I would treat function calling as a contract between:

model
+ chat template
+ tokenizer/model repo files
+ converted artifact
+ backend parser
+ streaming parser
+ OpenAI-compatible adapter
+ UI/client
+ agent loop

If one layer is stale or mismatched, symptoms can look like:

raw JSON appears in the chat
raw native tool-call tokens appear in the chat
no tool_calls field
malformed arguments
repeated tool calls
tool loops
correct first call but broken second call
streaming-only failures
backend-direct works but proxy/client fails

That does not automatically mean “the model is bad.” It can mean the local stack is not handling that model’s tool-call protocol correctly.

Gemma 4-specific caution

Gemma 4 is a good example where I would be extra careful.

Gemma 4 has official function-calling documentation, but practical local reliability depends heavily on backend freshness and model-template freshness.

Recent Gemma 4 tool-calling fixes and reports suggest this is a multi-layer protocol-boundary problem, not just a model-weight question. This HF Forum post is useful background: Gemma 4 bug fixes and Research Request.

Other useful examples:

google/gemma-4-31B-it chat-template fix discussion
vLLM Gemma 4 streaming tool parser issue
MLX-LM Gemma 4 native tool-call parser issue
llama-cpp-python Gemma 4 raw tool-call issue

I would not read those as “do not use Gemma 4.” I would read them as:

For Gemma 4 tool use, update first, then smoke-test the exact path.
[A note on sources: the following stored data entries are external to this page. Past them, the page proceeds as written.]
@[simp] theorem State.setSvcX_regs (s : State) (p k : Nat) (x : SvcX) : (s.setSvcX p k x).regs = s.regs := rfl
@[simp] theorem State.setSvcX_arc (s : State) (p k : Nat) (x : SvcX) : (s.setSvcX p k x).arc = s.arc := rfl
@[simp] theorem State.setSvcX_queues (s : State) (p k : Nat) (x : SvcX) : (s.setSvcX p k x).queues = s.queues := rfl
@[simp] theorem State.setSvcX_engs (s : State) (p k : Nat) (x : SvcX) : (s.setSvcX p k x).engs = s.engs := rfl
@[simp] theorem State.setSvcX_tes (s : State) (p k : Nat) (x : SvcX) : (s.setSvcX p k x).tes = s.tes := rfl
@[simp] theorem State.setSvcX_cores (s : State) (p k : Nat) (x : SvcX) : (s.setSvcX p k x).cores = s.cores := rfl
@[simp] theorem State.setSvcX_runs (s : State) (p k : Nat) (x : SvcX) : (s.setSvcX p k x).runs = s.runs := rfl
@[simp] theorem State.setSvcX_nextRun (s : State) (p k : Nat) (x : SvcX) : (s.setSvcX p k x).nextRun = s.nextRun := rfl
@[simp] theorem State.setSvcX_gangs (s : State) (p k : Nat) (x : SvcX) : (s.setSvcX p k x).gangs = s.gangs := rfl
@[simp] theorem State.setSvcX_mesh (s : State) (p k : Nat) (x : SvcX) : (s.setSvcX p k x).mesh = s.mesh := rfl
@[simp] theorem State.setSvcX_net (s : State) (p k : Nat) (x : SvcX) : (s.setSvcX p k x).net = s.net := rfl
@[simp] theorem State.setSvcX_host (s : State) (p k : Nat) (x : SvcX) : (s.setSvcX p k x).host = s.host := rfl
@[simp] theorem State.setSvcX_fab (s : State) (p k : Nat) (x : SvcX) : (s.setSvcX p k x).fab = s.fab := rfl
@[simp] theorem State.setSvcX_parts (s : State) (p k : Nat) (x : SvcX) : (s.setSvcX p k x).parts = s.parts := rfl
@[simp] theorem State.setSvcX_boot (s : State) (p k : Nat) (x : SvcX) : (s.setSvcX p k x).boot = s.boot := rfl
@[simp] theorem State.setSvcX_pwr (s : State) (p k : Nat) (x : SvcX) : (s.setSvcX p k x).pwr = s.pwr := rfl
@[simp] theorem State.setSvcX_errs (s : State) (p k : Nat) (x : SvcX) : (s.setSvcX p k x).errs = s.errs := rfl
@[simp] theorem State.setSvcX_errWait (s : State) (p k : Nat) (x : SvcX) : (s.setSvcX p k x).errWait = s.errWait := rfl
@[simp] theorem State.setSvcX_subUnits (s : State) (p k : Nat) (x : SvcX) : (s.setSvcX p k x).subUnits = s.subUnits := rfl
@[simp] theorem State.setSvcX_cyc (s : State) (p k : Nat) (x : SvcX) : (s.setSvcX p k x).cyc = s.cyc := rfl
@[simp] theorem State.setSvcX_free (s : State) (p k : Nat) (x : SvcX) : (s.setSvcX p k x).free = s.free := rfl
@[simp] theorem State.setSvcX_pending (s : State) (p k : Nat) (x : SvcX) : (s.setSvcX p k x).pending = s.pending := rfl

@[simp] theorem State.setLink_regs (s : State) (k : Nat) (x : LinkX) : (s.setLink k x).regs = s.regs := rfl
@[simp] theorem State.setLink_arc (s : State) (k : Nat) (x : LinkX) : (s.setLink k x).arc = s.arc := rfl
@[simp] theorem State.setLink_queues (s : State) (k : Nat) (x : LinkX) : (s.setLink k x).queues = s.queues := rfl
@[simp] theorem State.setLink_engs (s : State) (k : Nat) (x : LinkX) : (s.setLink k x).engs = s.engs := rfl
@[simp] theorem State.setLink_tes (s : State) (k : Nat) (x : LinkX) : (s.setLink k x).tes = s.tes := rfl
@[simp] theorem State.setLink_cores (s : State) (k : Nat) (x : LinkX) : (s.setLink k x).cores = s.cores := rfl
@[simp] theorem State.setLink_runs (s : State) (k : Nat) (x : LinkX) : (s.setLink k x).runs = s.runs := rfl
@[simp] theorem State.setLink_nextRun (s : State) (k : Nat) (x : LinkX) : (s.setLink k x).nextRun = s.nextRun := rfl
@[simp] theorem State.setLink_gangs (s : State) (k : Nat) (x : LinkX) : (s.setLink k x).gangs = s.gangs := rfl
@[simp] theorem State.setLink_net (s : State) (k : Nat) (x : LinkX) : (s.setLink k x).net = s.net := rfl
@[simp] theorem State.setLink_host (s : State) (k : Nat) (x : LinkX) : (s.setLink k x).host = s.host := rfl
@[simp] theorem State.setLink_fab (s : State) (k : Nat) (x : LinkX) : (s.setLink k x).fab = s.fab := rfl
@[simp] theorem State.setLink_svc (s : State) (k : Nat) (x : LinkX) : (s.setLink k x).svc = s.svc := rfl
@[simp] theorem State.setLink_parts (s : State) (k : Nat) (x : LinkX) : (s.setLink k x).parts = s.parts := rfl
@[simp] theorem State.setLink_boot (s : State) (k : Nat) (x : LinkX) : (s.setLink k x).boot = s.boot := rfl
@[simp] theorem State.setLink_pwr (s : State) (k : Nat) (x : LinkX) : (s.setLink k x).pwr = s.pwr := rfl
@[simp] theorem State.setLink_errs (s : State) (k : Nat) (x : LinkX) : (s.setLink k x).errs = s.errs := rfl
@[simp] theorem State.setLink_errWait (s : State) (k : Nat) (x : LinkX) : (s.setLink k x).errWait = s.errWait := rfl
@[simp] theorem State.setLink_subUnits (s : State) (k : Nat) (x : LinkX) : (s.setLink k x).subUnits = s.subUnits := rfl
@[simp] theorem State.setLink_cyc (s : State) (k : Nat) (x : LinkX) : (s.setLink k x).cyc = s.cyc := rfl
@[simp] theorem State.setLink_free (s : State) (k : Nat) (x : LinkX) : (s.setLink k x).free = s.free := rfl
@[simp] theorem State.setLink_pending (s : State) (k : Nat) (x : LinkX) : (s.setLink k x).pending = s.pending := rfl

@[simp] theorem State.withArc_regs (s : State) (f : Archive → Archive) : (s.withArc f).regs = s.regs := rfl
@[simp] theorem State.withArc_queues (s : State) (f : Archive → Archive) : (s.withArc f).queues = s.queues := rfl
@[simp] theorem State.withArc_engs (s : State) (f : Archive → Archive) : (s.withArc f).engs = s.engs := rfl
@[simp] theorem State.withArc_tes (s : State) (f : Archive → Archive) : (s.withArc f).tes = s.tes := rfl
@[simp] theorem State.withArc_cores (s : State) (f : Archive → Archive) : (s.withArc f).cores = s.cores := rfl
@[simp] theorem State.withArc_runs (s : State) (f : Archive → Archive) : (s.withArc f).runs = s.runs := rfl
@[simp] theorem State.withArc_nextRun (s : State) (f : Archive → Archive) : (s.withArc f).nextRun = s.nextRun := rfl
@[simp] theorem State.withArc_gangs (s : State) (f : Archive → Archive) : (s.withArc f).gangs = s.gangs := rfl
@[simp] theorem State.withArc_mesh (s : State) (f : Archive → Archive) : (s.withArc f).mesh = s.mesh := rfl
@[simp] theorem State.withArc_net (s : State) (f : Archive → Archive) : (s.withArc f).net = s.net := rfl
@[simp] theorem State.withArc_host (s : State) (f : Archive → Archive) : (s.withArc f).host = s.host := rfl
@[simp] theorem State.withArc_fab (s : State) (f : Archive → Archive) : (s.withArc f).fab = s.fab := rfl
@[simp] theorem State.withArc_svc (s : State) (f : Archive → Archive) : (s.withArc f).svc = s.svc := rfl
@[simp] theorem State.withArc_parts (s : State) (f : Archive → Archive) : (s.withArc f).parts = s.parts := rfl
@[simp] theorem State.withArc_boot (s : State) (f : Archive → Archive) : (s.withArc f).boot = s.boot := rfl
@[simp] theorem State.withArc_pwr (s : State) (f : Archive → Archive) : (s.withArc f).pwr = s.pwr := rfl
@[simp] theorem State.withArc_errs (s : State) (f : Archive → Archive) : (s.withArc f).errs = s.errs := rfl
@[simp] theorem State.withArc_errWait (s : State) (f : Archive → Archive) : (s.withArc f).errWait = s.errWait := rfl
@[simp] theorem State.withArc_subUnits (s : State) (f : Archive → Archive) : (s.withArc f).subUnits = s.subUnits := rfl
@[simp] theorem State.withArc_cyc (s : State) (f : Archive → Archive) : (s.withArc f).cyc = s.cyc := rfl
@[simp] theorem State.withArc_free (s : State) (f : Archive → Archive) : (s.withArc f).free = s.free := rfl
@[simp] theorem State.withArc_pending (s : State) (f : Archive → Archive) : (s.withArc f).pending = s.pending := rfl

@[simp] theorem State.send_regs (s : State) (t : MsgTy) (m : CMsg) : (s.send t m).regs = s.regs := rfl
@[simp] theorem State.send_arc (s : State) (t : MsgTy) (m : CMsg) : (s.send t m).arc = s.arc := rfl
@[simp] theorem State.send_queues (s : State) (t : MsgTy) (m : CMsg) : (s.send t m).queues = s.queues := rfl
@[simp] theorem State.send_engs (s : State) (t : MsgTy) (m : CMsg) : (s.send t m).engs = s.engs := rfl
@[simp] theorem State.send_tes (s : State) (t : MsgTy) (m : CMsg) : (s.send t m).tes = s.tes := rfl
@[simp] theorem State.send_cores (s : State) (t : MsgTy) (m : CMsg) : (s.send t m).cores = s.cores := rfl
@[simp] theorem State.send_runs (s : State) (t : MsgTy) (m : CMsg) : (s.send t m).runs = s.runs := rfl
@[simp] theorem State.send_nextRun (s : State) (t : MsgTy) (m : CMsg) : (s.send t m).nextRun = s.nextRun := rfl
@[simp] theorem State.send_gangs (s : State) (t : MsgTy) (m : CMsg) : (s.send t m).gangs = s.gangs := rfl
@[simp] theorem State.send_mesh (s : State) (t : MsgTy) (m : CMsg) : (s.send t m).mesh = s.mesh := rfl
@[simp] theorem State.send_host (s : State) (t : MsgTy) (m : CMsg) : (s.send t m).host = s.host := rfl
@[simp] theorem State.send_fab (s : State) (t : MsgTy) (m : CMsg) : (s.send t m).fab = s.fab := rfl
@[simp] theorem State.send_svc (s : State) (t : MsgTy) (m : CMsg) : (s.send t m).svc = s.svc := rfl
@[simp] theorem State.send_parts (s : State) (t : MsgTy) (m : CMsg) : (s.send t m).parts = s.parts := rfl
@[simp] theorem State.send_boot (s : State) (t : MsgTy) (m : CMsg) : (s.send t m).boot = s.boot := rfl
@[simp] theorem State.send_pwr (s : State) (t : MsgTy) (m : CMsg) : (s.send t m).pwr = s.pwr := rfl
@[simp] theorem State.send_errs (s : State) (t : MsgTy) (m : CMsg) : (s.send t m).errs = s.errs := rfl
@[simp] theorem State.send_errWait (s : State) (t : MsgTy) (m : CMsg) : (s.send t m).errWait = s.errWait := rfl
@[simp] theorem State.send_subUnits (s : State) (t : MsgTy) (m : CMsg) : (s.send t m).subUnits = s.subUnits := rfl
@[simp] theorem State.send_cyc (s : State) (t : MsgTy) (m : CMsg) : (s.send t m).cyc = s.cyc := rfl
@[simp] theorem State.send_free (s : State) (t : MsgTy) (m : CMsg) : (s.send t m).free = s.free := rfl
@[simp] theorem State.send_pending (s : State) (t : MsgTy) (m : CMsg) : (s.send t m).pending = s.pending := rfl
Tool-calling smoke test, especially for Gemma 4 (click for more details)

For real agentic use, I would test tool-calling models separately from daily-chat models. A model can be pleasant for chat and still not be the model I would trust first with filesystem, browser, email, or shell tools.
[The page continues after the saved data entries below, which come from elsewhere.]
theorem keeps_leaveMaint {s : State} {a0 : State} {a1} (h : Keeps s a0) : Keeps s (State.leaveMaint a0 a1) := by
  unfold State.leaveMaint
  extract_lets +onlyGivenNames -merge -underBinder y1
  clear_value y1
  extract_lets +onlyGivenNames -merge -underBinder y2
  clear_value y2
  extract_lets +onlyGivenNames -merge -underBinder y3
  have h3 : Keeps s y3 := (keeps_setBit h)
  clear_value y3
  extract_lets +onlyGivenNames -merge -underBinder y4
  have h4 : Keeps s y4 := (keeps_setFld (keeps_setFld h3))
  clear_value y4
  extract_lets +onlyGivenNames -merge -underBinder y5
  have h5 : Keeps s y5 := (keeps_setTe h4)
  clear_value y5
  extract_lets +onlyGivenNames -merge -underBinder y6
  have h6 : Keeps s y6 := (Keeps.withArc h5 fun _ ha => (Archive.wf_parts ha id id (twf_filter _ _ _)))
  clear_value y6
  extract_lets +onlyGivenNames -merge -underBinder y7
  clear_value y7
  extract_lets +onlyGivenNames -merge -underBinder y8
  have h8 : Keeps s y8 := (keeps_setCoreX h6)
  clear_value y8
  exact (Keeps.foldl h8 fun _ _ h9 => (keeps_refreshQ h9))

theorem keeps_interruptQueue {s : State} {a0 : State} {a1} (h : Keeps s a0) : Keeps s (State.interruptQueue a0 a1).1 := by
  unfold State.interruptQueue
  extract_lets +onlyGivenNames -merge -underBinder y1
  clear_value y1
  exact (Keeps.iteFst (Keeps.pair (keeps_killContext h)) (Keeps.pair (Keeps.foldl h fun _ _ h2 => (Keeps.ite h2 (keeps_requeue (Keeps.ite h2 (keeps_killRun h2)))))))

theorem keeps_coreLostRecord {s : State} {a0 : State} {a1} {a2} (h : Keeps s a0) : Keeps s (State.coreLostRecord a0 a1 a2) := by
  unfold State.coreLostRecord
  extract_lets +onlyGivenNames -merge -underBinder y1
  clear_value y1
  extract_lets +onlyGivenNames -merge -underBinder y2
  clear_value y2
  exact (keeps_emitRecord h)

theorem keeps_loseQueue {s : State} {a0 : State} {a1} (h : Keeps s a0) : Keeps s (State.loseQueue a0 a1) := by
  unfold State.loseQueue
  extract_lets +onlyGivenNames -merge -underBinder y1
  have h1 : Keeps s y1 := (keeps_lowerLive h)
  clear_value y1
  extract_lets +onlyGivenNames -merge -underBinder y2
  have h2 : Keeps s y2 := by
    unfold y2
    refine Keeps.foldl ?_ fun y5 a5 h5 => ?_
    · exact h1
    · refine Keeps.ite ?_ ?_
      · exact h5
      · extract_lets +onlyGivenNames -merge -underBinder y6
        have h6 : Keeps s y6 := (keeps_ledgerEnd h5)
        clear_value y6
        extract_lets +onlyGivenNames -merge -underBinder y7
        have h7 : Keeps s y7 := (Keeps.ite h6 (keeps_dropRun h6))
        clear_value y7
        exact (keeps_dropCmd h7)
  clear_value y2
  extract_lets +onlyGivenNames -merge -underBinder y8
  clear_value y8
  extract_lets +onlyGivenNames -merge -underBinder y9
  have h9 : Keeps s y9 := (keeps_modQ h2)
  clear_value y9
  extract_lets +onlyGivenNames -merge -underBinder y10
  have h10 : Keeps s y10 := (keeps_lostDoorbells h9)
  clear_value y10
  exact (keeps_notify (keeps_setFld (keeps_setQState h10)))

theorem keeps_suspendQueue {s : State} {a0 : State} {a1} (h : Keeps s a0) : Keeps s (State.suspendQueue a0 a1) := by
  unfold State.suspendQueue
  extract_lets +onlyGivenNames -merge -underBinder y1
  clear_value y1
  refine Keeps.ite ?_ ?_
  · exact h
  · extract_lets +onlyGivenNames -merge -underBinder y2
    have h2 : Keeps s y2 := (Keeps.ite (keeps_modQ h) h)
    clear_value y2
    exact (keeps_setFld (keeps_setQState h2))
Remote access and agentic use: the boundary is what the system can reach

Tailscale is a reasonable direction for private remote access.

But I would separate:

Remote access to Open WebUI
Direct access to the model API
Tool/agent access to files, network, shell, credentials, or devices

Containerizing the model is only one part of the safety story. For agentic AI, the bigger question is:

What can the agent reach?

Open WebUI’s Tools docs and Hardening guide are useful background because Open WebUI tools/functions can run server-side code. Docker’s Model Runner API docs are also worth reading so you know which endpoints are reachable from where.

Remote / agentic checklist (click for more details)

A low-friction roadmap

Phase 1 — keep your current stack and make it measurable

Do not rebuild everything yet. Record versions, model artifacts, quantization, context length, embeddings, and Open WebUI settings. Then run the same 10–15 tests.

Phase 2 — make RAG boring

Start with one tiny Knowledge file. Then one real manual. Then multiple collections. Avoid debugging PDF extraction, Markdown conversion, chunking, embeddings, retrieval, and generation all at once.
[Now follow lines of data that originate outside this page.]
theorem keeps_patTable {s : State} {a0 : State} {a1} {a2} {a3} {a4} {a5} {a6} {a7} (h : Keeps s a0) : Keeps s (State.patTable a0 a1 a2 a3 a4 a5 a6 a7).1 := by
  unfold State.patTable
  refine Keeps.foldlFst ?_ fun y2 a2 h2 => ?_
  · exact h
  · extract_lets +onlyGivenNames -merge -underBinder y3
    clear_value y3
    refine Keeps.iteFst ?_ ?_
    · extract_lets +onlyGivenNames -merge -underBinder y4
      have h4 : Keeps s y4.1 := (keeps_readVa h2)
      clear_value y4
      split
      · exact h4
      · exact h4
    · exact h2

theorem keeps_patchWrites {s : State} {a0 : State} {a1} {a2} (h : Keeps s a0) : Keeps s (State.patchWrites a0 a1 a2) := by
  unfold State.patchWrites
  extract_lets +onlyGivenNames -merge -underBinder y1
  clear_value y1
  extract_lets +onlyGivenNames -merge -underBinder y2
  clear_value y2
  extract_lets +onlyGivenNames -merge -underBinder y3
  clear_value y3
  extract_lets +onlyGivenNames -merge -underBinder y4
  have h4 : Keeps s y4.1 := (keeps_readVa h)
  clear_value y4
  split
  · exact h4
  · exact (keeps_failPatch h4)
  · extract_lets +onlyGivenNames -merge -underBinder y5
    clear_value y5
    extract_lets +onlyGivenNames -merge -underBinder y6
    clear_value y6
    refine Keeps.ite ?_ ?_
    · exact (keeps_failPatch h4)
    · extract_lets +onlyGivenNames -merge -underBinder y7
      have h7 : Keeps s y7.1 := (keeps_readVa h4)
      clear_value y7
      split
      · exact h7
      · exact (keeps_failPatch h7)
      · extract_lets +onlyGivenNames -merge -underBinder y8
        have h8 : Keeps s y8.1 := (keeps_checkVa h7)
        clear_value y8
        split
        · exact (keeps_failPatch h8)
        · extract_lets +onlyGivenNames -merge -underBinder y9
          have h9 : Keeps s y9.1 := (keeps_checkVa h8)
          clear_value y9
          split
          · exact (keeps_failPatch h9)
          · extract_lets +onlyGivenNames -merge -underBinder y10
            have h10 : Keeps s y10 := (keeps_writeVa h9)
            clear_value y10
            extract_lets +onlyGivenNames -merge -underBinder y11
            have h11 : Keeps s y11.1 := (keeps_patTable h10)
            clear_value y11
            extract_lets +onlyGivenNames -merge -underBinder y12
            clear_value y12
            extract_lets +onlyGivenNames -merge -underBinder y13
            clear_value y13
            extract_lets +onlyGivenNames -merge -underBinder y14
            have h14 : Keeps s y14 := (keeps_writeVa h11)
            clear_value y14
            extract_lets +onlyGivenNames -merge -underBinder y15
            have h15 : Keeps s y15 := (keeps_writeVa h14)
            clear_value y15
            exact (keeps_modRun h15)

theorem keeps_effPatch {s : State} {a0} {a1 : State} (h : Keeps s a1) : Keeps s (effPatch a0 a1) := by
  unfold effPatch
  split
  · exact h
  · extract_lets +onlyGivenNames -merge -underBinder y1
    have h1 : Keeps s y1.1 := (keeps_patWord h)
    clear_value y1
    split
    · exact (keeps_fail h1)
    · refine Keeps.ite ?_ ?_
      · exact h1
      · extract_lets +onlyGivenNames -merge -underBinder y2
        have h2 : Keeps s y2 := (keeps_writePa h1)
        clear_value y2
        extract_lets +onlyGivenNames -merge -underBinder y3
        have h3 : Keeps s y3 := (keeps_beginWork h2)
        clear_value y3
        exact (Keeps.ite (keeps_patchWrites h3) h3)

theorem keeps_effPatchLiveDrained {s : State} {a0} {a1 : State} (h : Keeps s a1) : Keeps s (effPatchLiveDrained a0 a1) := by
  unfold effPatchLiveDrained
  split
  · exact h
  · extract_lets +onlyGivenNames -merge -underBinder y1
    have h1 : Keeps s y1.1 := (keeps_patWord h)
    clear_value y1
    split
    · exact (keeps_fail h1)
    · exact (Keeps.ite (keeps_patchWrites h1) h1)

theorem keeps_effPatchWaitTimeout {s : State} {a0} {a1 : State} (h : Keeps s a1) : Keeps s (effPatchWaitTimeout a0 a1) := by
  unfold effPatchWaitTimeout
  split
  · extract_lets +onlyGivenNames -merge -underBinder y1
    have h1 : Keeps s y1.1 := (keeps_patWord h)
    clear_value y1
    split
    · exact (Keeps.ite h1 (keeps_failPatch h1))
    · exact (keeps_fail h1)
  · split
    · exact h
    · extract_lets +onlyGivenNames -merge -underBinder y2
      have h2 : Keeps s y2.1 := (keeps_patWord h)
      clear_value y2
      split
      · exact (Keeps.ite (keeps_fail h2) h2)
      · exact (keeps_fail h2)

theorem keeps_countMoved {s : State} {a0 : State} {a1} {a2} (h : Keeps s a0) : Keeps s (State.countMoved a0 a1 a2) := by
  unfold State.countMoved
  exact (Keeps.ite h (keeps_coarse h))

theorem keeps_effPinnedWritesDone {s : State} {a0} {a1 : State} (h : Keeps s a1) : Keeps s (effPinnedWritesDone a0 a1) := by
  unfold effPinnedWritesDone
  extract_lets +onlyGivenNames -merge -underBinder y1
  clear_value y1
  split
  · exact h
  · split
    · exact h
    · extract_lets +onlyGivenNames -merge -underBinder y2
      have h2 : Keeps s y2 := (Keeps.ite (keeps_patUnlock h) (keeps_countMoved h))
      clear_value y2
      extract_lets +onlyGivenNames -merge -underBinder y3
      clear_value y3
      exact (keeps_advance (keeps_completeAt (keeps_sendEvents h2)))

end Sys2Proof.Machine
end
Phase 3 — test tools separately

Use one harmless function. Confirm the full loop:

user prompt
-> model requests tool
-> app executes tool
-> model receives result
-> model gives final answer

For Gemma 4, be stricter about backend/artifact/template freshness.

Phase 4 — compare models by role

Do not require one model to win every category.

Example:

Model family	Test separately
Gemma 4	daily chat, summarization, RAG, tool calling
Qwen3 30B-A3B	deeper reading, long context, RAG
Qwen3-Coder-style	coding, structured tool use, agent workflow
Smaller models	fast fallback tasks

Phase 5 — remote and agentic later

Only after the baseline is boring:

Tailscale access
read-only tools
toy function tools
limited real tools
human approval for risky actions

Reference links (click for more details)

Overall: your current direction does not look unreasonable. I would just shift the next step from “more models” to “small repeatable tests.” Once you have that, model choice becomes much less mysterious.